--- WHAT IS NEEDED ---
Each record below is to be set down again precisely.

╭─ WORKING DATA

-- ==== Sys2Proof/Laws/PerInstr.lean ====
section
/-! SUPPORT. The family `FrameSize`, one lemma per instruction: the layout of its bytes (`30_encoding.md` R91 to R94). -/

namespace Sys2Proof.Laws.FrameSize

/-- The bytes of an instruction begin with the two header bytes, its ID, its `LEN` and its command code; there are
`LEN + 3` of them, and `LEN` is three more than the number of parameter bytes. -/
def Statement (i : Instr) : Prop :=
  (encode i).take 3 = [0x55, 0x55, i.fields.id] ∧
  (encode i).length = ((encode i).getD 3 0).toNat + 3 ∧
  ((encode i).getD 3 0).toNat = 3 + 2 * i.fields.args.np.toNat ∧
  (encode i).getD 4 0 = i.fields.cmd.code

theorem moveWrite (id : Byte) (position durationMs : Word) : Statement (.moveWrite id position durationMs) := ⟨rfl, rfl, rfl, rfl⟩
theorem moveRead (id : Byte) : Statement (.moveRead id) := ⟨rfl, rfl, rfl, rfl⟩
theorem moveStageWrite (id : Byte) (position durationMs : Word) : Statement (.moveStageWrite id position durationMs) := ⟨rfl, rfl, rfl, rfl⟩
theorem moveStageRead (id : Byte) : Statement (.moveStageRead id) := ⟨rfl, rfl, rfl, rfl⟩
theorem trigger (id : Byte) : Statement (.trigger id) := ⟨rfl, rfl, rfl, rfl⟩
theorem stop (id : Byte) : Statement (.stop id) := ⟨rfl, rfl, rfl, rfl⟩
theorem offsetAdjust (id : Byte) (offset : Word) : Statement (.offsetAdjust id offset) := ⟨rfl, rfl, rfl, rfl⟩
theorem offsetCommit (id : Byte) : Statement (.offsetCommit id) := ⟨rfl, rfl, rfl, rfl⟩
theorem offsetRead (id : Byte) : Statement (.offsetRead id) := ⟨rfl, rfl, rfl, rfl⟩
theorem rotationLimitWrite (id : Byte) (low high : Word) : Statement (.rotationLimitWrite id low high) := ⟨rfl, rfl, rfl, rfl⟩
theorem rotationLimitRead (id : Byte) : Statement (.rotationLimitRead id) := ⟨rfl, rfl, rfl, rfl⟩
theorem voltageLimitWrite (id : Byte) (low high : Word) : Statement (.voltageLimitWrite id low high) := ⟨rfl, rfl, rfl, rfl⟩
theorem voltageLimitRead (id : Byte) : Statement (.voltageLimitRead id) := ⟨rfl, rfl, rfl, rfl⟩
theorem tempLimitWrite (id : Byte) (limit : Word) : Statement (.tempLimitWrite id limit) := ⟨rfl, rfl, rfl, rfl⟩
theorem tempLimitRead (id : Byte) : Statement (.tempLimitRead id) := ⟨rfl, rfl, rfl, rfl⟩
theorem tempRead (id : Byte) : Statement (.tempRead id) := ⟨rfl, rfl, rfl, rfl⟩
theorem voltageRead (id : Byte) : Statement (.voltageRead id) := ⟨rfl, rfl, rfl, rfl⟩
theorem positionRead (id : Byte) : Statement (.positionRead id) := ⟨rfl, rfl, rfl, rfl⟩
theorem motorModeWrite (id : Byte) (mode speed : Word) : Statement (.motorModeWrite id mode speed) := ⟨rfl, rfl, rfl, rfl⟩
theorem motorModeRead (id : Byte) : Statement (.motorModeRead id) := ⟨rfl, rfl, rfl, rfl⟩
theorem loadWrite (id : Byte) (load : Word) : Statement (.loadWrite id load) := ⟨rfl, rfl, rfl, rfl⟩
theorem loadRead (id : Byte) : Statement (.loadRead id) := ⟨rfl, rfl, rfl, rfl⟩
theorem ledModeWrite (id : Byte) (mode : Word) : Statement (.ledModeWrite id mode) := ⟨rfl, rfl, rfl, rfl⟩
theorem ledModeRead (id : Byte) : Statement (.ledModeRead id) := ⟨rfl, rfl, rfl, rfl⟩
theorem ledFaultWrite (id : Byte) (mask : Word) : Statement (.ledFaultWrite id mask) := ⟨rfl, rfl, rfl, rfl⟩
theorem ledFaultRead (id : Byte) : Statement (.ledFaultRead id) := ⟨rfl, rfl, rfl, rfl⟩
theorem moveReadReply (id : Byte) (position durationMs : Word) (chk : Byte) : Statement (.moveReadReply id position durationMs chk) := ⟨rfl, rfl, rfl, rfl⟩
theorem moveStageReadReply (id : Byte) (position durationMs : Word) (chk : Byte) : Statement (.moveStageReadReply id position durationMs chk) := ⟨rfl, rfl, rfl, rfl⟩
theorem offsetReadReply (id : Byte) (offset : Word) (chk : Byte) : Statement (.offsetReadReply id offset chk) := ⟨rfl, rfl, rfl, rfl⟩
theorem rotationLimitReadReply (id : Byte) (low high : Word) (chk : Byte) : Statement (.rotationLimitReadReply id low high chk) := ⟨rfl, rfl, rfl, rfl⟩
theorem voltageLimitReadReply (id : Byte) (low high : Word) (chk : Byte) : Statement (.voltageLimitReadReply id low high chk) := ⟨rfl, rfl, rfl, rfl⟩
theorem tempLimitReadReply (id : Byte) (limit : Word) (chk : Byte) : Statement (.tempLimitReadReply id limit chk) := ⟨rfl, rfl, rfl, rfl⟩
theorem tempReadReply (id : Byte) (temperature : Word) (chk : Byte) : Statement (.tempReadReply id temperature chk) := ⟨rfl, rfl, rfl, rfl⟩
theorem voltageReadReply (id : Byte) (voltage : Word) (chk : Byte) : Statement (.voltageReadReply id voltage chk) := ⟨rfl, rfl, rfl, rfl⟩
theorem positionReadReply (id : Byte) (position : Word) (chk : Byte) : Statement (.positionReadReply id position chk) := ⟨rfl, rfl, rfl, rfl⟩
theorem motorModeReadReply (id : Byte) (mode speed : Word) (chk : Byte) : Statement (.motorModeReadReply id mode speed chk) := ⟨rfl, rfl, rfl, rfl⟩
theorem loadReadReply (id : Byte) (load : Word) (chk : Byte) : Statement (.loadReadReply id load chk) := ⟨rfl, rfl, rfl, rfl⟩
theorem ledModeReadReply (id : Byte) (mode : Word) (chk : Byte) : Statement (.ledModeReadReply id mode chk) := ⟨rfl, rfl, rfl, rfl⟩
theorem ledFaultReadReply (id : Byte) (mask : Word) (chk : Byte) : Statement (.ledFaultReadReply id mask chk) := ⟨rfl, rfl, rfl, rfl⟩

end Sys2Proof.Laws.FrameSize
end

╰─

--- RESPONSE BOX ---
-- ==== Sys2Proof/Laws/PerInstr.lean ====
section
/-! SUPPORT. The family `FrameSize`, one lemma per instruction: the layout of its bytes (`30_encoding.md` R91 to R94). -/

namespace Sys2Proof.Laws.FrameSize

/-- The bytes of an instruction begin with the two header bytes, its ID, its `LEN` and its command code; there are
`LEN + 3` of them, and `LEN` is three more than the number of parameter bytes. -/
def Statement (i : Instr) : Prop :=
  (encode i).take 3 = [0x55, 0x55, i.fields.id] ∧
  (encode i).length = ((encode i).getD 3 0).toNat + 3 ∧
  ((encode i).getD 3 0).toNat = 3 + 2 * i.fields.args.np.toNat ∧
  (encode i).getD 4 0 = i.fields.cmd.code

theorem moveWrite (id : Byte) (position durationMs : Word) : Statement (.moveWrite id position durationMs) := ⟨rfl, rfl, rfl, rfl⟩
theorem moveRead (id : Byte) : Statement (.moveRead id) := ⟨rfl, rfl, rfl, rfl⟩
theorem moveStageWrite (id : Byte) (position durationMs : Word) : Statement (.moveStageWrite id position durationMs) := ⟨rfl, rfl, rfl, rfl⟩
theorem moveStageRead (id : Byte) : Statement (.moveStageRead id) := ⟨rfl, rfl, rfl, rfl⟩
theorem trigger (id : Byte) : Statement (.trigger id) := ⟨rfl, rfl, rfl, rfl⟩
theorem stop (id : Byte) : Statement (.stop id) := ⟨rfl, rfl, rfl, rfl⟩
theorem offsetAdjust (id : Byte) (offset : Word) : Statement (.offsetAdjust id offset) := ⟨rfl, rfl, rfl, rfl⟩
theorem offsetCommit (id : Byte) : Statement (.offsetCommit id) := ⟨rfl, rfl, rfl, rfl⟩
theorem offsetRead (id : Byte) : Statement (.offsetRead id) := ⟨rfl, rfl, rfl, rfl⟩
theorem rotationLimitWrite (id : Byte) (low high : Word) : Statement (.rotationLimitWrite id low high) := ⟨rfl, rfl, rfl, rfl⟩
theorem rotationLimitRead (id : Byte) : Statement (.rotationLimitRead id) := ⟨rfl, rfl, rfl, rfl⟩
theorem voltageLimitWrite (id : Byte) (low high : Word) : Statement (.voltageLimitWrite id low high) := ⟨rfl, rfl, rfl, rfl⟩
theorem voltageLimitRead (id : Byte) : Statement (.voltageLimitRead id) := ⟨rfl, rfl, rfl, rfl⟩
theorem tempLimitWrite (id : Byte) (limit : Word) : Statement (.tempLimitWrite id limit) := ⟨rfl, rfl, rfl, rfl⟩
theorem tempLimitRead (id : Byte) : Statement (.tempLimitRead id) := ⟨rfl, rfl, rfl, rfl⟩
theorem tempRead (id : Byte) : Statement (.tempRead id) := ⟨rfl, rfl, rfl, rfl⟩
theorem voltageRead (id : Byte) : Statement (.voltageRead id) := ⟨rfl, rfl, rfl, rfl⟩
theorem positionRead (id : Byte) : Statement (.positionRead id) := ⟨rfl, rfl, rfl, rfl⟩
theorem motorModeWrite (id : Byte) (mode speed : Word) : Statement (.motorModeWrite id mode speed) := ⟨rfl, rfl, rfl, rfl⟩
theorem motorModeRead (id : Byte) : Statement (.motorModeRead id) := ⟨rfl, rfl, rfl, rfl⟩
theorem loadWrite (id : Byte) (load : Word) : Statement (.loadWrite id load) := ⟨rfl, rfl, rfl, rfl⟩
theorem loadRead (id : Byte) : Statement (.loadRead id) := ⟨rfl, rfl, rfl, rfl⟩
theorem ledModeWrite (id : Byte) (mode : Word) : Statement (.ledModeWrite id mode) := ⟨rfl, rfl, rfl, rfl⟩
theorem ledModeRead (id : Byte) : Statement (.ledModeRead id) := ⟨rfl, rfl, rfl, rfl⟩
theorem ledFaultWrite (id : Byte) (mask : Word) : Statement (.ledFaultWrite id mask) := ⟨rfl, rfl, rfl, rfl⟩
theorem ledFaultRead (id : Byte) : Statement (.ledFaultRead id) := ⟨rfl, rfl, rfl, rfl⟩
theorem moveReadReply (id : Byte) (position durationMs : Word) (chk : Byte) : Statement (.moveReadReply id position durationMs chk) := ⟨rfl, rfl, rfl, rfl⟩
theorem moveStageReadReply (id : Byte) (position durationMs : Word) (chk : Byte) : Statement (.moveStageReadReply id position durationMs chk) := ⟨rfl, rfl, rfl, rfl⟩
theorem offsetReadReply (id : Byte) (offset : Word) (chk : Byte) : Statement (.offsetReadReply id offset chk) := ⟨rfl, rfl, rfl, rfl⟩
theorem rotationLimitReadReply (id : Byte) (low high : Word) (chk : Byte) : Statement (.rotationLimitReadReply id low high chk) := ⟨rfl, rfl, rfl, rfl⟩
theorem voltageLimitReadReply (id : Byte) (low high : Word) (chk : Byte) : Statement (.voltageLimitReadReply id low high chk) := ⟨rfl, rfl, rfl, rfl⟩
theorem tempLimitReadReply (id : Byte) (limit : Word) (chk : Byte) : Statement (.tempLimitReadReply id limit chk) := ⟨rfl, rfl, rfl, rfl⟩
theorem tempReadReply (id : Byte) (temperature : Word) (chk : Byte) : Statement (.tempReadReply id temperature chk) := ⟨rfl, rfl, rfl, rfl⟩
theorem voltageReadReply (id : Byte) (voltage : Word) (chk : Byte) : Statement (.voltageReadReply id voltage chk) := ⟨rfl, rfl, rfl, rfl⟩
theorem positionReadReply (id : Byte) (position : Word) (chk : Byte) : Statement (.positionReadReply id position chk) := ⟨rfl, rfl, rfl, rfl⟩
theorem motorModeReadReply (id : Byte) (mode speed : Word) (chk : Byte) : Statement (.motorModeReadReply id mode speed chk) := ⟨rfl, rfl, rfl, rfl⟩
theorem loadReadReply (id : Byte) (load : Word) (chk : Byte) : Statement (.loadReadReply id load chk) := ⟨rfl, rfl, rfl, rfl⟩
theorem ledModeReadReply (id : Byte) (mode : Word) (chk : Byte) : Statement (.ledModeReadReply id mode chk) := ⟨rfl, rfl, rfl, rfl⟩
theorem ledFaultReadReply (id : Byte) (mask : Word) (chk : Byte) : Statement (.ledFaultReadReply id mask chk) := ⟨rfl, rfl, rfl, rfl⟩

end Sys2Proof.Laws.FrameSize
end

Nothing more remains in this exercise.